→ Task details
Scan the records for the string "timeIncWrite" and copy every line that holds it.

→ Source data
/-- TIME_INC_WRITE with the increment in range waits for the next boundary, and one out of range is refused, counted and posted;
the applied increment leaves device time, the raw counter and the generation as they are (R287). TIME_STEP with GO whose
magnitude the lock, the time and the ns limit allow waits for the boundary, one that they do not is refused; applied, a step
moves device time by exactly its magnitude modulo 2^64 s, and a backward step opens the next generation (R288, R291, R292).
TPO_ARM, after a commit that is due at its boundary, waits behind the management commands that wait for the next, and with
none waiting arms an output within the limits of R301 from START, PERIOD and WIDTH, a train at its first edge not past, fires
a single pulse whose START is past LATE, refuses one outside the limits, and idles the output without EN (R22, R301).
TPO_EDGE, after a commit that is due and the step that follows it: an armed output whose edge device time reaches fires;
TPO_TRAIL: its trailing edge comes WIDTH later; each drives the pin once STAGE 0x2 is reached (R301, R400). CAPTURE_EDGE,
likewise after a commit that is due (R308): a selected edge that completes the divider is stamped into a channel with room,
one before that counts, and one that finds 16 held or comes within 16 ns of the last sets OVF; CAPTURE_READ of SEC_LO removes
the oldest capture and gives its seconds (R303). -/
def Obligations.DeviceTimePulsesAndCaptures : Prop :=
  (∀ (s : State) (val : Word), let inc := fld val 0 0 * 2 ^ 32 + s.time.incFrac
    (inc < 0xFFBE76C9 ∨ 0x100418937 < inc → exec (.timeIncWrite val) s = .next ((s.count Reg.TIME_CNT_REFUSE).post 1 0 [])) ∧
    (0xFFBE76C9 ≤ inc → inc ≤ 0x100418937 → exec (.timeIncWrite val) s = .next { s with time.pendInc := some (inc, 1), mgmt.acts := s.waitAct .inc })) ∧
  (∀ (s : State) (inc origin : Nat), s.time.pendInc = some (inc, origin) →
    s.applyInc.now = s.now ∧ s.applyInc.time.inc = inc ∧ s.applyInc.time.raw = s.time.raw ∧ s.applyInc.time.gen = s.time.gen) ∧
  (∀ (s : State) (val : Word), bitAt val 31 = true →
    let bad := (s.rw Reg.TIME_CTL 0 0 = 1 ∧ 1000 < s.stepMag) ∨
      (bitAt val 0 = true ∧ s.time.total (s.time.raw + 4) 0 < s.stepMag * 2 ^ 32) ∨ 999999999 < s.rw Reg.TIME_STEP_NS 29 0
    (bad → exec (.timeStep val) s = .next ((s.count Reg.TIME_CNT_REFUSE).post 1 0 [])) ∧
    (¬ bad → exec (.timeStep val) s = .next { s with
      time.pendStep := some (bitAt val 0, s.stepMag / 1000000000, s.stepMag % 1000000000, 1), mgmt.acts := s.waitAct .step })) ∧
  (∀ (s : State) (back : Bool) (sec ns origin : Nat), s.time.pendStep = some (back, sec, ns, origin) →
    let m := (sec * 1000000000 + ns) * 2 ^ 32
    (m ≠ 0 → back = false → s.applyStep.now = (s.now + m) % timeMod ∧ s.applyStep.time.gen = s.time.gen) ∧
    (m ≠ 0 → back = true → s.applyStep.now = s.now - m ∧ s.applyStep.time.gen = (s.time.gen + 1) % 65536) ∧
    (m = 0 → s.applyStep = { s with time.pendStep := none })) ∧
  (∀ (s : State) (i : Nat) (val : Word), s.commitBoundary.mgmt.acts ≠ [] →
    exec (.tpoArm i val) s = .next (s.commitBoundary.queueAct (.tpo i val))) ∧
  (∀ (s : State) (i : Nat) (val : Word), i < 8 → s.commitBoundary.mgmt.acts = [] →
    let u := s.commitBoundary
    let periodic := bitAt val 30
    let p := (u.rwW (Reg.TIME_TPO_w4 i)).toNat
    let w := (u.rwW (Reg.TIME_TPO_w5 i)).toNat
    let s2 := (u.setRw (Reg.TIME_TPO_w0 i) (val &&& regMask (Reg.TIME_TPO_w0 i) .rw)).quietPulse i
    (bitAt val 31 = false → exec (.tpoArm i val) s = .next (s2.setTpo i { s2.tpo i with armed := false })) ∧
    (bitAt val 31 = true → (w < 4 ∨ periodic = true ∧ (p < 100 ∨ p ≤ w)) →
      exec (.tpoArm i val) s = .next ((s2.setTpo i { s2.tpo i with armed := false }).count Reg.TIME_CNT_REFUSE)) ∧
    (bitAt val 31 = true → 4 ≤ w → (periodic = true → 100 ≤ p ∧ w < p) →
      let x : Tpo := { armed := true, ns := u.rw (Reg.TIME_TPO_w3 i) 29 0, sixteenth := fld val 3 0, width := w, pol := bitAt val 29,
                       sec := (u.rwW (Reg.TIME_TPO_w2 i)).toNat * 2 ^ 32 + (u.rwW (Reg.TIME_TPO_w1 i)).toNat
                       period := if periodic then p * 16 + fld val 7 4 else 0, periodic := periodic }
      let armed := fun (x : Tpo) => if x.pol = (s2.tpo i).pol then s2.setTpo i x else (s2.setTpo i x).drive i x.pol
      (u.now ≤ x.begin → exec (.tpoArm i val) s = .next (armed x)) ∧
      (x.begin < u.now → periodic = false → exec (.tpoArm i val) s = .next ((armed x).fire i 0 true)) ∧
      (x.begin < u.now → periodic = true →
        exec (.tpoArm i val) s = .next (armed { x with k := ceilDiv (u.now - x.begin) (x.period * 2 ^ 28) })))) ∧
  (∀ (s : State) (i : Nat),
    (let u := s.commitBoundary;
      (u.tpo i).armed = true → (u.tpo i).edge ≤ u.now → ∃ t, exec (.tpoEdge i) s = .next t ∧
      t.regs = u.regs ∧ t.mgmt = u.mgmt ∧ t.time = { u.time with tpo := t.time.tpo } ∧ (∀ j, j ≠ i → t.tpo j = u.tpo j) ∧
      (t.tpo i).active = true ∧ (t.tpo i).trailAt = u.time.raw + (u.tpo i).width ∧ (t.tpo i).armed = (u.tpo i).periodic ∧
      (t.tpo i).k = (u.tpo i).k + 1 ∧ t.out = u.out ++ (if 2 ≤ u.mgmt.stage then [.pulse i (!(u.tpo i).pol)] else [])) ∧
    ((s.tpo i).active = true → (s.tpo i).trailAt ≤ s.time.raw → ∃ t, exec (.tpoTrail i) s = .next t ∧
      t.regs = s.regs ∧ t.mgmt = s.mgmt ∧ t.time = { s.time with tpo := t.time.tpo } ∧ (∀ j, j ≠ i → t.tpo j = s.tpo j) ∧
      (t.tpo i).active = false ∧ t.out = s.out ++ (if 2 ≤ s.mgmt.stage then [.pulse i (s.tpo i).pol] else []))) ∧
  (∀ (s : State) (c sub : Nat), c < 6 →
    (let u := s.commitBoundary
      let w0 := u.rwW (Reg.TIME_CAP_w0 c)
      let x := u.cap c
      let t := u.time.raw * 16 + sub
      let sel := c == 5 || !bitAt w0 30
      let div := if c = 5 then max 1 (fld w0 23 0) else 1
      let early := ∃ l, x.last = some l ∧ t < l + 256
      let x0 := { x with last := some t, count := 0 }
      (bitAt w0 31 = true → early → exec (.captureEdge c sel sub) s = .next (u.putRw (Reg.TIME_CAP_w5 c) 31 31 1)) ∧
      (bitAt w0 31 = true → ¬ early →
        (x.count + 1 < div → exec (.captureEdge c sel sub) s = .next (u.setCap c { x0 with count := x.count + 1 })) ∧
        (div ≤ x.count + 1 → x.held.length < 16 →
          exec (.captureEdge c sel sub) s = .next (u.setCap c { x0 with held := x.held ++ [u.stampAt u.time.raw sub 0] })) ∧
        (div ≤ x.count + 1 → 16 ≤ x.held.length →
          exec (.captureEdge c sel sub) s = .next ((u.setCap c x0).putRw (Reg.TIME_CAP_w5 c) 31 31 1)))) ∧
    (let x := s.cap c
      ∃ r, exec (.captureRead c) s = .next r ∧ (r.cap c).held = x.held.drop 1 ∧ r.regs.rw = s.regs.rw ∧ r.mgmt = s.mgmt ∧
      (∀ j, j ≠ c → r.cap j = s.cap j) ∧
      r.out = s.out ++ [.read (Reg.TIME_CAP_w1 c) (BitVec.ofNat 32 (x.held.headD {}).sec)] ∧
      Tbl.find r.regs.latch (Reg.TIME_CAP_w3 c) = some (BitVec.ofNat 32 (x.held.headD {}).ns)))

→ Solution for this problem
    (inc < 0xFFBE76C9 ∨ 0x100418937 < inc → exec (.timeIncWrite val) s = .next ((s.count Reg.TIME_CNT_REFUSE).post 1 0 [])) ∧
    (0xFFBE76C9 ≤ inc → inc ≤ 0x100418937 → exec (.timeIncWrite val) s = .next { s with time.pendInc := some (inc, 1), mgmt.acts := s.waitAct .inc })) ∧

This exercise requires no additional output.